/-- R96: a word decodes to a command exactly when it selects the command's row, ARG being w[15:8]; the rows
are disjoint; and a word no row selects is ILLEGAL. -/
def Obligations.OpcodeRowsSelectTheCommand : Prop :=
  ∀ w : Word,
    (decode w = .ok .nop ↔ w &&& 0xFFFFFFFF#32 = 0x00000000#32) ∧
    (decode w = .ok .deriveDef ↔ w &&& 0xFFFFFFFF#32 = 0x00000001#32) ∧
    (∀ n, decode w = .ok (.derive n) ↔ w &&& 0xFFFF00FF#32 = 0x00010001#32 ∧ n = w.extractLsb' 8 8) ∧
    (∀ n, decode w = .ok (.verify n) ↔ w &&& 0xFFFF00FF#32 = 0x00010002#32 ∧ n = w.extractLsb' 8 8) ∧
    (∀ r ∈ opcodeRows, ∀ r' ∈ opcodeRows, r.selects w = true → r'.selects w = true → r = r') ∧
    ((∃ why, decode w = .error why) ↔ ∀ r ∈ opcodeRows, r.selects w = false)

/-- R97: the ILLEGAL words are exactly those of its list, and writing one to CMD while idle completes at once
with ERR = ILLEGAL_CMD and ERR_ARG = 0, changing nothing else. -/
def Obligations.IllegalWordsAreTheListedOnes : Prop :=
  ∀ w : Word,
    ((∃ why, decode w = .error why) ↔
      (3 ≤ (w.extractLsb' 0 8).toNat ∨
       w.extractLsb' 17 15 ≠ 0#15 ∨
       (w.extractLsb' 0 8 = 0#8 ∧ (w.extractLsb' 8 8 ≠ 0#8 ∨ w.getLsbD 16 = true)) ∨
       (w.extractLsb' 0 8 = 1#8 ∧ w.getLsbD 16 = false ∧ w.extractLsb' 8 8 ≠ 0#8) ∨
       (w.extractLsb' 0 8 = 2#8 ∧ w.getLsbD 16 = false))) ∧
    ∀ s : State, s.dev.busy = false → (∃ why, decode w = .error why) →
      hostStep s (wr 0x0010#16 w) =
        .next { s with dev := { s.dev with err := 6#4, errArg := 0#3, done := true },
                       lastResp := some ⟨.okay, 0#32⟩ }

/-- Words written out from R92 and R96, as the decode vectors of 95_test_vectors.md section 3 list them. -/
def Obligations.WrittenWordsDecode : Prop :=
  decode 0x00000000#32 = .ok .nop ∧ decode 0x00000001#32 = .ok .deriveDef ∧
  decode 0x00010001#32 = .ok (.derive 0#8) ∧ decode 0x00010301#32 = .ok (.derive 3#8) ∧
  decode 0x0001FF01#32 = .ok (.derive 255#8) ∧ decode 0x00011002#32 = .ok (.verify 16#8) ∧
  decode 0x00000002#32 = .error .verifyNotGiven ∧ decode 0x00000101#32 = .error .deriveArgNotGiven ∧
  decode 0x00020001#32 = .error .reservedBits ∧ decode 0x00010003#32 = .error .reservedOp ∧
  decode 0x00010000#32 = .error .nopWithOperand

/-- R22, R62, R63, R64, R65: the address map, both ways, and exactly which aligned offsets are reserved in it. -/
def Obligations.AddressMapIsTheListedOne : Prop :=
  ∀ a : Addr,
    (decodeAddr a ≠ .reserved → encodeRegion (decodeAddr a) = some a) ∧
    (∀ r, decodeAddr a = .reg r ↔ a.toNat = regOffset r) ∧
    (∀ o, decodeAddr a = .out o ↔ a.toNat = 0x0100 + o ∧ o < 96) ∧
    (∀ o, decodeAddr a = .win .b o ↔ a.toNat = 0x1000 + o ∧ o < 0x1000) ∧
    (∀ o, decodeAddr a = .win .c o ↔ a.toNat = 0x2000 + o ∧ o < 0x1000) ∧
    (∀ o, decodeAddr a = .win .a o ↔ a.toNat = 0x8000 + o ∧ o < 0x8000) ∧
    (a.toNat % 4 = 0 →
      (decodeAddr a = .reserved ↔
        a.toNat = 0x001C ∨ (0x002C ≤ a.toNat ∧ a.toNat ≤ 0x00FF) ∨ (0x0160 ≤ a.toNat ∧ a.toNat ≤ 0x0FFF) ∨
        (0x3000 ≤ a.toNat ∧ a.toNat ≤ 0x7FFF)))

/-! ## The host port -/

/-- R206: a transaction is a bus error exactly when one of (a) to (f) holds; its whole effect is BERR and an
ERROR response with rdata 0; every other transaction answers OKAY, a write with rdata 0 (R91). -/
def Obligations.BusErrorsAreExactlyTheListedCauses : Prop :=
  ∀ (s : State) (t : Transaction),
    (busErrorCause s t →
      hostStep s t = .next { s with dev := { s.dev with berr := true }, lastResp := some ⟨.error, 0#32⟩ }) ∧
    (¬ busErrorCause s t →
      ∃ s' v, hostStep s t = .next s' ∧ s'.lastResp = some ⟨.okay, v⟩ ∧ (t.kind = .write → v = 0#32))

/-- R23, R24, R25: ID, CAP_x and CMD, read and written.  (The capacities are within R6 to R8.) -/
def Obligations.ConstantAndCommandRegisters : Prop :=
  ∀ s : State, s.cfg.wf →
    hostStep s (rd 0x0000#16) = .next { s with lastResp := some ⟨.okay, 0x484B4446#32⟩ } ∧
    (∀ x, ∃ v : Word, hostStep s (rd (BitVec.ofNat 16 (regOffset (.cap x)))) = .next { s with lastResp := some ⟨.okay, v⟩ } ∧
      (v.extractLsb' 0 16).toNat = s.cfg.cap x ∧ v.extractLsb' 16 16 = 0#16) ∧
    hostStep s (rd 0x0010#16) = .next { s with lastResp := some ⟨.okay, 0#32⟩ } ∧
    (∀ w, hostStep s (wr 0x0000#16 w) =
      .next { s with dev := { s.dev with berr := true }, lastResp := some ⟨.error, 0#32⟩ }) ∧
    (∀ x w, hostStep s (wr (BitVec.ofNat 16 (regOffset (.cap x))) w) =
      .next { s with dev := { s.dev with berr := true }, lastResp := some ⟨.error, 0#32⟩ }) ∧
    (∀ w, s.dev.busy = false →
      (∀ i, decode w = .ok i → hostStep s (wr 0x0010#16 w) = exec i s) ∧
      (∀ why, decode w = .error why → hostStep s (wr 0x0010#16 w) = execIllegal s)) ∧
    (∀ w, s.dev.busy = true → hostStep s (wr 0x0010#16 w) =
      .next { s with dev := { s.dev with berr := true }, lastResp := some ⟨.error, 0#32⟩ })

· · · · ·

_Exercise directions:_
Would you please return all lines from the listing above that contain "lastResp"?

_Task output:_
                       lastResp := some ⟨.okay, 0#32⟩ }
      hostStep s t = .next { s with dev := { s.dev with berr := true }, lastResp := some ⟨.error, 0#32⟩ }) ∧
      ∃ s' v, hostStep s t = .next s' ∧ s'.lastResp = some ⟨.okay, v⟩ ∧ (t.kind = .write → v = 0#32))
    hostStep s (rd 0x0000#16) = .next { s with lastResp := some ⟨.okay, 0x484B4446#32⟩ } ∧
    (∀ x, ∃ v : Word, hostStep s (rd (BitVec.ofNat 16 (regOffset (.cap x)))) = .next { s with lastResp := some ⟨.okay, v⟩ } ∧
    hostStep s (rd 0x0010#16) = .next { s with lastResp := some ⟨.okay, 0#32⟩ } ∧
      .next { s with dev := { s.dev with berr := true }, lastResp := some ⟨.error, 0#32⟩ }) ∧
      .next { s with dev := { s.dev with berr := true }, lastResp := some ⟨.error, 0#32⟩ }) ∧
      .next { s with dev := { s.dev with berr := true }, lastResp := some ⟨.error, 0#32⟩ })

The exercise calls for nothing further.